GAF/AB stain was carried out in all 23 IM cases. 8 cases (34.8%) showed no mucin in the columnar cells (indicating Type I IM), 10 cases (43.5%) showed blue or clear with a trace of purple (indicating Type II IM) and all purple in 4 cases (17.4%, Type III IM). In the Types I and II of IM the goblet cells showed positivity for sialomucin, but were absent in Type III of IM cases (i.e., no sialomucins). Neither the goblet cells nor the columnar cells were positive in one case – where the type of IM remained undetermined [Table 3].

Table 3

Subtyping of 23 cases of IM using gomori aldehyde fuchsin-alcian blue stain


Giemsa stain revealed H. pylori in 15 (21.4%) cases. Among total 23 cases with IM noted, H. pylori was identified in 13 (56.5%) cases.


DISCUSSION

Among the total 70 cases, 61 cases were diagnosed as gastric adenocarcinoma. In cases of gastric carcinomas, 45 patients were male and 16 were female. The male to female ratio were 2.81:1, which is similar to ReMine and Priestley[] and Hawley et al.,[] wherein, the ratio were 2.5:1, 2.2:1 respectively. Analyzing the number of patients in different age groups, it was observed that there is a steady increase of occurrence with increasing age group reaching a maximum at the range of 41-50 years. Thereafter, the occurrence has declined in the higher age group. The observation of age in this cohort of patients of the present study is similar as that observed by other Indian authors.[,]

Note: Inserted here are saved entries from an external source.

-- ==== Sys2Proof/Machine/March.lean ====
section
/-! DEFINITION. The march test of the memory self-test: its elements, backgrounds and words (R483), the geometry of the
memories (R484), and the bits that it finds. A memory under test is given by its defective bits; a word without a defect
and without a bit that disturbs another reads as it was written, so only the words that a defect names are run. -/

namespace Sys2Proof.Machine

/-! Geometry (R484). -/

/-- Spare rows and columns of a macro (R484). -/
def sparesOf (sd : Side) (id : Nat) : Nat × Nat :=
  match sd with
  | .field => if 0x04 ≤ id ∧ id ≤ 0x14 then (16, 4) else (4, 1)
  | .host => if id ≤ 2 then (16, 4) else if id = 3 then (8, 2) else (4, 1)

/-- Macros that exist (R484). -/
def macroExists (sd : Side) (id : Nat) : Bool :=
  match sd with
  | .field => id ≤ 0x19
  | .host => id ≤ 6

/-- Rows and columns of a macro (R484). -/
def macroSize (sd : Side) (id : Nat) : Nat × Nat :=
  match sd with
  | .field =>
    if id = 0x00 then (256, 2112) else if id = 0x01 then (24, 2112) else if id = 0x02 then (136, 2112)
    else if id = 0x03 then (64, 1056) else if id ≤ 0x14 then (1024, 2112) else if id = 0x15 then (32, 2112)
    else if id ≤ 0x18 then (16, 1056) else (4, 1056)
  | .host =>
    if id ≤ 2 then (1024, 2112) else if id = 3 then (512, 2112) else if id = 4 then (128, 2112)
    else if id = 5 then (16, 1056) else (40, 1056)

/-- Words in a row: 33 bits each, data and parity (R483). How a row's columns are shared among its words is not stated: a
word takes 33 neighbouring columns, bit 0 first (DESIGN CHOICE, notes/assumptions/108.md). -/
def wordsPerRow (sd : Side) (id : Nat) : Nat := (macroSize sd id).2 / 33

/-- The number of the word that a bit at a row and column belongs to. -/
def wordAt (wpr row col : Nat) : Nat := row * wpr + col / 33

/-- The row and column of bit `b` of word `w`. -/
def cellOf (wpr : Nat) (x : Nat × Nat) : Nat × Nat := (x.1 / wpr, x.1 % wpr * 33 + x.2)

/-! The test (R483). -/

/-- One operation of an element: a write or a read of the background, or of its complement. -/
inductive MarchOp where
  | w (comp : Bool)
  | r (comp : Bool)
deriving DecidableEq, Repr

/-- The elements of March C−, with the direction: `true` for descending addresses. Where either direction may be taken
addresses rise. -/
def marchElements : List (Bool × List MarchOp) :=
  [(false, [.w false]), (false, [.r false, .w true]), (false, [.r true, .w false]), (true, [.r false, .w true]),
   (true, [.r true, .w false]), (false, [.r false])]

/-- The six backgrounds. -/
def backgrounds : List Nat := [0x00000000, 0x55555555, 0x33333333, 0x0F0F0F0F, 0x00FF00FF, 0x0000FFFF]

/-- A word of a background or of its complement: bit 32 equals bit 0. -/
def marchWord (b : Nat) (comp : Bool) : Nat :=
  let v := b + 2 ^ 32 * (b % 2)
  if comp then 2 ^ 33 - 1 - v else v

/-- What a word holds, of the words that are run. -/
def wordIn (mem : List (Nat × Nat)) (w : Nat) : Nat :=
  match mem.find? (·.1 == w) with
  | some x => x.2
  | none => 0

/-- A word replaced. -/
def setWord (mem : List (Nat × Nat)) (w v : Nat) : List (Nat × Nat) := (w, v) :: mem.filter (·.1 != w)

/-- A written bit as a defect of its own lets it stand. -/
def settleBit (old : Nat) (v : Nat) (d : BitDefect) : Nat :=
  let b := d.col % 33
  match d.kind with
  | .stuck x => putBit v b x
  | .noRise => if !bitAt old b && bitAt v b then putBit v b false else v
  | .noFall => if bitAt old b && !bitAt v b then putBit v b true else v
  | .coupled _ _ _ _ => v

/-- Does a write of word `w` disturb the bit of a defect? -/
def disturbs (wpr w old new : Nat) (d : BitDefect) : Bool :=
  match d.kind with
  | .coupled row col rise _ =>
    wordAt wpr row col == w && bitAt old (col % 33) != bitAt new (col % 33) && bitAt new (col % 33) == rise
  | _ => false

/-- The value that a disturbed bit takes. -/
def disturbedTo (d : BitDefect) : Bool := match d.kind with | .coupled _ _ _ v => v | _ => false

/-- A word written. -/
def marchWrite (wpr : Nat) (ds : List BitDefect) (mem : List (Nat × Nat)) (w v : Nat) : List (Nat × Nat) :=
  let old := wordIn mem w
  let new := (ds.filter fun d => wordAt wpr d.row d.col == w).foldl (settleBit old) v
  (ds.filter (disturbs wpr w old new)).foldl (fun mem d =>
      let k := wordAt wpr d.row d.col
      setWord mem k (putBit (wordIn mem k) (d.col % 33) (disturbedTo d))) (setWord mem w new)

/-- The bits of a word that read otherwise than expected are logged, each once. -/
def marchRead (mem : List (Nat × Nat)) (log : List (Nat × Nat)) (w v : Nat) : List (Nat × Nat) :=
  let got := wordIn mem w
  log ++ ((List.range 33).map fun b => (w, b)).filter fun x => bitAt got x.2 != bitAt v x.2 && !log.contains x

/-- The memory of the words that are run, and the failing bits logged. -/
structure March where
  mem : List (Nat × Nat)
  log : List (Nat × Nat)
deriving DecidableEq, Repr

/-- One operation on a word under a background. -/
def marchStep (wpr : Nat) (ds : List BitDefect) (b w : Nat) (m : March) : MarchOp → March
  | .w c => { m with mem := marchWrite wpr ds m.mem w (marchWord b c) }
  | .r c => { m with log := marchRead m.mem m.log w (marchWord b c) }

/-- One element over the words, lowest first or highest first. -/
def marchElement (wpr : Nat) (ds : List BitDefect) (b : Nat) (words : List Nat) (m : March) (e : Bool × List MarchOp) : March :=
  (if e.1 then words.reverse else words).foldl (fun m w => e.2.foldl (marchStep wpr ds b w) m) m

/-- The words that the defects name. -/
def marchWords (wpr : Nat) (ds : List BitDefect) : List Nat :=
  ds.foldl (fun l d =>
    let l := putNat (wordAt wpr d.row d.col) l
    match d.kind with
    | .coupled row col _ _ => putNat (wordAt wpr row col) l
    | _ => l) []

/-- One pass (R483, R487): the bits that fail, as rows and columns. -/
def marchPass (wpr : Nat) (ds : List BitDefect) : List (Nat × Nat) :=
  let words := marchWords wpr ds
  let m := backgrounds.foldl (fun m b => marchElements.foldl (marchElement wpr ds b words) m) ({ mem := [], log := [] } : March)
  m.log.map (cellOf wpr)

end Sys2Proof.Machine
end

Type I IM (complete) closely resembles normal small intestinal mucosa with goblet cells and absorptive cells with a brush border and presence of Paneth cells.[] In incomplete IM typical intestinal enterocytes are replaced by a population of partially differentiated columnar mucus cells (intermediate cells) lacking a well-developed brush border.[] Type II IM shows some glandular distortion and consists of goblet cells and columnar mucus cells secreting sialomucins. The goblet cells may also occasionally secrete sulphomucins. There are few absorptive cells. Type III is the least common and is distinguished by the presence of glandular distortion and columnar mucus cells containing sulphomucins. The goblet cells secrete either sialo- or sulphomucins, which is significant as cases containing sulphomucins in both goblet cells and columnar cells may have a higher risk of developing gastric cancer.[]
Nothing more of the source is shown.